Compartment No.6 is crafted with humanity and sensitivity, making for a meaningful watch.

The end of the line comes for us all, but how we face it, where it takes us, and who we face it with, can vary vastly. In Compartment No. 6, the 2021 Cannes Film Festival Grand Prix co-winner from Finnish director Juho Kuosmanen, this “line” is a train ride from Moscow to the arctic port town of Murmansk, taken by the protagonist Laura (Seidi Haarla). Along the way, she discovers more about herself and her place in the world through the meeting of her train compartment partner Ljoha (Yuriy Borisov), a rowdy Russian miner of roughly the same age.

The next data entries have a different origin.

/-- Steps 8 and 9 for a LOCK: the lease limits, then a lease of another session (R74, R79, R206). -/
def State.headLock (s : State) (t : Trs) : State :=
  let key := keyOf t.opcode t.fields
  let others := s.otherLeases t
  if 65536 ≤ others.length ∨ 256 ≤ (others.filter (· == t.session)).length then s.fail t.idx stRetryLater 0
  else match s.foreignLease t.tenant key t.session t.admitDev with
    | some e => s.fail t.idx stLocked (e.endsAt - s.now)
    | none => s.mapTrs t.idx fun u => { u with headed := true }

/-- KEY_CHAIN_HEAD (R205, R206): the command heads all its chains, and the checks there are made. -/
def execKeyChainHead (task : Nat) (s : State) : Host.Outcome State Fault Refusal :=
  match s.trs? task with
  | none => .next s
  | some t =>
    if !t.joined ∨ t.headed ∨ t.result ∨ !s.headsAll task then .next s
    else
      let s := s.mapTrs task fun u => { u with state := .running }
      if t.opcode = opLock then .next (s.headLock t) else .next (s.headWrite t)

/-! ## POST_COMPLETION -/

/-- A write that succeeded and took stripes or none. -/
def Trs.wrote (t : Trs) : Bool := writeOpcode t.opcode && t.status == stOk

/-- Every stripe the write took is on its tiles (R81). -/
def State.durable (s : State) (t : Trs) : Bool := t.stripes.all s.onMedium

/-- The ABORTED completions of a QUEUE_RESET have been posted (R216). -/
def State.abortsPosted (s : State) (t : Trs) : Bool :=
  s.wte.sessions.all fun x => !t.inScope x || x.outgoing.all fun m => m.resp.status != stAborted || m.nextLeg != 0

/-- The responses of the session's earlier commands have been sent (R141). -/
def State.responsesSent (s : State) (sess : Nat) : Bool :=
  match s.session? sess with
  | some x => x.outgoing.all fun m => !m.hasWork
  | none => true

/-- The mode of completion lets the result be posted (R80, R82). -/
def State.modeMet (s : State) (t : Trs) : Bool := !t.wrote || s.writeBack || s.durable t

/-- The conditions of R209, and those of SESSION_CLOSE and QUEUE_RESET (R141, R216). -/
def State.postable (s : State) (t : Trs) : Bool :=
  t.result && s.modeMet t && (!t.ordered || s.earlierOpen t.session t.seq0 == 0)
    && (t.opcode != opClose || s.responsesSent t.session) && (t.opcode != opQueueReset || s.abortsPosted t)

/-- Flags of a completion beside those the operation gave (R81, R191). -/
def State.completionFlags (s : State) (t : Trs) : Nat :=
  t.flags ||| flagIf (t.wrote && s.durable t) flDurable ||| flagIf t.degraded flDegraded

/-- The measure of a response: an Express/0 GET or HEAD that ends with OK and is not excepted (R279). -/
def Trs.timing (t : Trs) : Option Timing :=
  if t.cls = 0 ∧ (t.opcode = opGet ∨ t.opcode = opHead) ∧ t.status = stOk ∧ !t.unmeasured then
    some { rx := t.rxAt, media := t.media, task := t.task }
  else none

/-- Post a task's completion and free its TRS (R207, R209). -/
def State.complete (s : State) (t : Trs) : State :=
  let s := s.transfer cqcLane (wteLane t.session) t.cls true t.task 64
  let s := s.post t.task t.session t.reqId t.opcode t.status (s.completionFlags t) t.respFields t.respData t.cls t.tenant t.media t.timing
    t.reading
  let s := if t.wrote && !s.durable t then { s with cqc.posted := s.cqc.posted ++ [(t.session, t.stripes)] } else s
  let s := if t.opcode = opClose ∧ t.status = stOk then s.mapSession t.session fun y => { y with phase := .closing } else s
  let s := if t.status = stAborted then s.bump 0x3010 0x08 1 else s
  ((s.freeTrs t.idx).releaseHeld).readyActive
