-- ==== Sys2Proof/Machine/Placement.lean ====
section
/-!
DEFINITION. The rows of placement: draining and its replacements, sealing, garbage collection, repacking, trimming of
the journal, rebuild and its reserve, long operations in steps (R84, R381, R391, R396 to R423).
-/
namespace Sys2Proof.Machine

/-! ## Draining (R84, R398, R564) -/

/-- The class of a waiting FLUSH that covers the stripe. -/
def State.flushCls (s : State) (id : Nat) : Option Cls :=
  (s.cqc.trs.filter fun t => t.state == .flushWait && t.covered.contains id).foldl (fun (b : Option Cls) t => match b with
    | none => some t.cls
    | some c => some (if t.cls < c then t.cls else c)) none

/-- A committed stripe in the drain of a failed Firewood test (R564). -/
def State.forced (s : State) (p : Stripe) : Bool := s.pch.wtDrain && p.order.isSome

/-- Class of a stripe's drain transfers. -/
def State.drainClass (s : State) (p : Stripe) : Cls :=
  match s.flushCls p.id with
  | some c => c
  | none => if s.forced p ∨ 3 * s.dirtyLimit ≤ 4 * s.dirtyBytes then p.cls else 3

/-- Rank of a stripe in the drain: R564's drain ahead of every other, then stripes a FLUSH covers. -/
def State.drainRank (s : State) (p : Stripe) : Nat :=
  if s.forced p then 0 else if (s.flushCls p.id).isSome then 1 else 2

/-- The shard can be sent to its tile now: tiles that are isolated or retired receive none (R408). -/
def State.sendable (s : State) (h : Shard) : Bool := h.phase == .dirty && (s.tile h.tile).inUse

/-- The stripe can be drained: sealed, dirty, and not waiting for flush verification. -/
def State.drainable (s : State) (p : Stripe) : Bool :=
  p.sealed && p.dirty && !p.detached && !p.lost && !s.plc.flushImage.contains p.id && p.shards.any s.sendable

/-- Commit order; stripes without a commit follow, in the order they were built. -/
def Stripe.drainOrder (p : Stripe) : Nat := p.order.getD (2 ^ 64 + p.id)

/-- Stripe `q` goes before `p` in the drain. -/
def State.drainsBefore (s : State) (q p : Stripe) : Bool :=
  decide (s.drainRank q < s.drainRank p)
    || (s.drainRank q == s.drainRank p && s.drainClass q == s.drainClass p && decide (q.drainOrder < p.drainOrder))

/-- Send one shard to its tile: a transfer in the class, and a program on its die. -/
def State.sendShard (s : State) (c : Cls) (id i : Nat) (h : Shard) : State :=
  ((s.mapShard id i fun x => { x with phase := .sent }).transfer (plcLane id) (tileLane h.tile) c false noTask h.len).queueProgram id i h

/-- STRIPE_DRAIN (R398): the stripe next in line in its class is sent to its tiles. -/
def execStripeDrain (stripe : Nat) (s : State) : Host.Outcome State Fault Refusal :=
  match s.stripe? stripe with
  | none => .next s
  | some p =>
    let first := !s.plc.stripes.any fun q => s.drainable q && s.drainsBefore q p
    let s := if s.drainable p && first then s.readDirty stripe (List.range p.shards.length) else s
    if !((s.stripe? stripe).any s.drainable && first) then .next s
    else
      let c := s.drainClass p
      .next ((List.range p.shards.length).foldl (fun s i => match p.shards[i]? with
        | some h => if s.sendable h then s.sendShard c stripe i h else s
        | none => s) s)

/-- A program of the shard is queued or in progress on its tile. -/
def State.programPending (s : State) (h : Shard) (id i : Nat) : Bool :=
  let mine : DieOp → Bool := fun o => match o with
    | .program id' i' .. => id' == id && i' == i
    | _ => false
  (s.tile h.tile).dies.any fun d => d.queue.any mine || (d.doing.map (·.1)).any mine || (d.suspended.map (·.1)).any mine

/-- The drain of R564 ends when no committed stripe is dirty. -/
def State.endForcedDrain (s : State) : State :=
  if s.pch.wtDrain ∧ !s.plc.stripes.any (fun p => p.dirty && p.order.isSome) then
    { s with pch.wtDrain := false }.limitFrom s.dirtyLimit
  else s

/-! ## Rebuild: bookkeeping (R408 to R413) -/

/-- A shard that is gone: its tile is retired, it was lost, or its rebuilt copy is not yet programmed. -/
def State.shardGone (s : State) (p : Stripe) (h : Shard) : Bool :=
  !p.dirty && ((s.tile h.tile).state == 3 || h.phase != .programmed)

def State.goneCount (s : State) (p : Stripe) : Nat := (p.shards.filter (s.shardGone p)).length

/-- A stripe that the rebuild has to work on: some shard gone, not lost, and not owned by detached records only. -/
def State.toRebuild (s : State) (p : Stripe) : Bool := !p.dirty && !p.lost && !p.detached && p.sealed && decide (0 < s.goneCount p)

/-- Every stripe with more than two shards gone is lost (R413). -/
def State.loseBroken (s : State) : State :=
  ((s.plc.stripes.filter fun p => s.toRebuild p && decide (2 < s.goneCount p)).map (·.id)).foldl (fun s id => s.loseStripe id) s

/-- The rebuild ends when no stripe is left to rebuild (R410). -/
def State.endRebuild (s : State) : State :=
  if s.plc.rebuild.state ≠ 0 ∧ !s.plc.stripes.any s.toRebuild then
    let r := s.plc.rebuild
    let s := { s with plc.rebuild.state := 0, plc.rebuild.tiles := [] }
    (s.raise 0x9004 (wholeUnit 9) (clampU 32 r.done) (clampU 32 ((s.now - r.start) / 1000000)) 0).readyActive
  else s

/-- Stripes with shards on these tiles are to be rebuilt: those with more than two shards gone are lost, and a rebuild starts,
which is recorded, or is joined (R409, R412). -/
def State.joinRebuild (s : State) (tiles : List Nat) : State :=
  let s := s.loseBroken
  let shards := ((s.plc.stripes.filter s.toRebuild).map s.goneCount).foldl (· + ·) 0
  let r := s.plc.rebuild
  if r.state = 0 then
    { s with plc.rebuild := { state := 1, tiles := tiles, total := shards, done := 0, start := s.now } }.raise 0x9003
      (wholeUnit 9) tiles.length (clampU 32 shards) 0
  else { s with plc.rebuild := { r with tiles := r.tiles ++ tiles.filter (fun t => !r.tiles.contains t), total := r.done + shards } }

/-- A tile has been retired. -/
def State.startRebuild (s : State) (tile : Nat) : State := (s.joinRebuild [tile]).checkCharcoal.endRebuild

/-- Every stripe of the flush image is on its tiles: the flush regions are released (R406). -/
def State.releaseFlush (s : State) : State :=
  if s.plc.flushHeld.isEmpty ∨ s.plc.stripes.any (fun p => p.dirty && p.flushed) then s
  else
    let slots := s.plc.flushHeld.flatMap fun e => e.slots.filterMap id
    { s with plc.flushHeld := [], plc.usedSlots := s.plc.usedSlots.filter fun u => !(u.2.1 == 2 && slots.contains (u.1, u.2.2)) }
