-- ==== Sys2Proof/Machine/Tiles.lean ====
section
/-!
DEFINITION. The rows of the media tiles: die queues, reads and the retry ladder, programs, erases, verification of rows
with die parity, rewrites, temperatures, power states and faults (R425 to R454).
-/
namespace Sys2Proof.Machine

/-- Unit id of a die (R576). -/
def dieUnit (tile channel die : Nat) : Nat := unitId 0xA (tile * 32 + channel * 16 + die)

/-- The tile and the die exist (R13, R425). -/
def unitsExist (tile channel die : Nat) : Bool := decide (tile < 64) && dieExists channel die

/-! ## The order of a die's queue (R430) -/

/-- Row of the table of R430, from 0. -/
def DieOp.rank : DieOp → Nat
  | .read c rebuild .. => if rebuild then 2 else c.val
  | .program .. | .filler .. => 3
  | .erase _ => 4
  | .background .. | .verify .. => 5

/-- Rank of a read of the background class: it goes after erases. -/
def DieOp.order (o : DieOp) : Nat :=
  match o with
  | .read 3 false .. => 5
  | _ => o.rank

/-- Operation `a` starts before a later arrival `b`: programs of one die block keep their row order by waiting. -/
def DieOp.goesFirst (a b : DieOp) : Bool := decide (a.order ≤ b.order)

def DieOp.isRead : DieOp → Bool
  | .read .. | .background .. => true
  | _ => false

/-- A verification read, which the dies of its row make together (R446). -/
def DieOp.isVerify : DieOp → Bool
  | .verify .. => true
  | _ => false

/-- Die block an operation is for. -/
def DieOp.target : DieOp → Nat
  | .read _ _ _ _ b .. => b
  | .program _ _ b .. => b
  | .filler b .. => b
  | .erase b => b
  | .background b .. => b
  | .verify b _ => b

/-- A program that must wait: a lower row of its die block has a shard still to come (R436), or no parity page is free
(R445). -/
def State.programWaits (s : State) (tile c d : Nat) (o : DieOp) : Bool :=
  match o with
  | .program _ _ b row _ => (s.tile tile).parityDie.isNone || s.rowPending tile c d b row
  | _ => false

/-- The operation that starts next among those queued, with its place. -/
def nextOp (ok : DieOp → Bool) (l : List DieOp) : Option (Nat × DieOp) :=
  ((List.range l.length).filterMap fun i => (l[i]?).map fun o => (i, o)).foldl (fun b e =>
    if !ok e.2 then b
    else match b with
      | none => some e
      | some f => if f.2.goesFirst e.2 then b else some e) none

/-- Longest time of an operation on the die, µs (R429). -/
def DieOp.time : DieOp → Nat
  | .program _ _ _ _ slc | .filler _ _ slc => if slc then 200 else 2800
  | .erase _ => 15000
  | .read _ _ _ _ _ _ slc _ | .background _ _ slc => if slc then 11 else 85
  | .verify .. => 85

/-! ## Programs refused (R399, R444) -/

/-- A shard is given back to PLC for another slot (R399). -/
def State.failShard (s : State) (id i : Nat) : State := s.mapShard id i fun h => { h with phase := .failed }

/-! ## DIE_OP_START (R430, R444) -/

/-- The check before every program: ERASED or OPEN, at the write pointer, and in the mode of the die block. -/
def State.programAllowed (s : State) (tile c d b row : Nat) (slc : Bool) : Bool :=
  let x := (s.tile tile).blockAt c d b
  decide (s.blockCode tile c d b ≤ 1) && decide (x.pointer = row) && x.slc == slc

/-- The row at the write pointer that no shard comes for: it is programmed ahead of a higher one, so that rows stay in order (R436).
DESIGN CHOICE (log 101). -/
def State.fillerFor (s : State) (tile c d b row : Nat) (slc : Bool) : Option DieOp :=
  let x := (s.tile tile).blockAt c d b
  if s.blockCode tile c d b ≤ 1 ∧ x.slc = slc ∧ x.pointer < row ∧ row < blockRows slc then some (.filler b x.pointer slc) else none

/-- A program failed or was refused: PLC gives the shard another slot (R399); the slot of a move is given up. -/
def State.programLost (s : State) (tile c d b row id i : Nat) : State :=
  match s.moveAt tile c d b row id i with
  | some m => s.dropMoves fun x => x == m
  | none => s.failShard id i

/-- A program is refused without touching the die. -/
def State.refuseProgram (s : State) (tile c d b row id i : Nat) : State :=
  let code := s.blockCode tile c d b
  let s := (s.bump (tileIndex tile) 0x0D 1).raise 0xA805 (dieUnit tile c d) b row code
  (s.programLost tile c d b row id i).blockOut tile c d b 5 (row + 1)

/-- A die begins an operation. -/
def State.begin_ (s : State) (tile : Nat) (x : Die) (o : DieOp) : State :=
  match o with
  | .program id i b row slc =>
    match s.fillerFor tile x.channel x.die b row slc with
    | some f => s.mapTile tile fun t => t.putDie { x with queue := o :: x.queue, doing := some (f, s.now, 0) }
    | none =>
    if s.programAllowed tile x.channel x.die b row slc then s.mapTile tile fun t => t.putDie { x with doing := some (o, s.now, 0) }
    else (s.mapTile tile fun t => t.putDie x).refuseProgram tile x.channel x.die b row id i
  | _ =>
    let s := if o.isRead then s.traced 7 (tileLane tile) none 1 else s
    s.mapTile tile fun t => t.putDie { x with doing := some (o, s.now, 0) }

An aspiring archeologist, Laura is propelled in her voyage partly by a desire to see Murmansk’s petroglyphs. However, from the opening party scene in the Moscow apartment of Irina (Dinara Drukarova), Laura’s lover, we get the sense that Laura is as much fleeing one life as she is attempting to discover another. Surrounded by middle-aged intellectuals in turtlenecks and glasses, Laura awkwardly sits in the corner of both furniture and frame, not entirely at ease in this environment with her large sweater and messy hair. We get the sense that she only needs the faintest of pushes from life to make this realization herself.

Life seemingly makes this push when Irina is unable to join Laura on the trip to Murmansk due to “work.” Both actresses expertly play the stagnation of romantic desire, from small longing glances and hand brushes, to halted breaths over emotionally distant phone calls. In one of the final shots of the two physically together, Irina’s sleeping figure lies face-down on Laura, weighing her down both literally and figuratively. Such moments do not condemn or judge Irina and Laura’s relationship, but rather indicate that it has simply run its course. 

Irina’s abandonment leaves Laura to endure the days-long Arctic Circle train ride cramped in a two-person compartment with Ljoha, whose rough exterior, derogatory comments, and drunken ranting initially make for an annoying travel companion. Yuriy Borisnow injects Ljoha with an aggression that is equal parts pathetic and sympathetic: pathetic because it is ultimately self-destructive for him, such as when he punches snow in a fit of rage and ends up falling, and sympathetic because it is rooted in relatable sentiments of resentment, insecurity, and want.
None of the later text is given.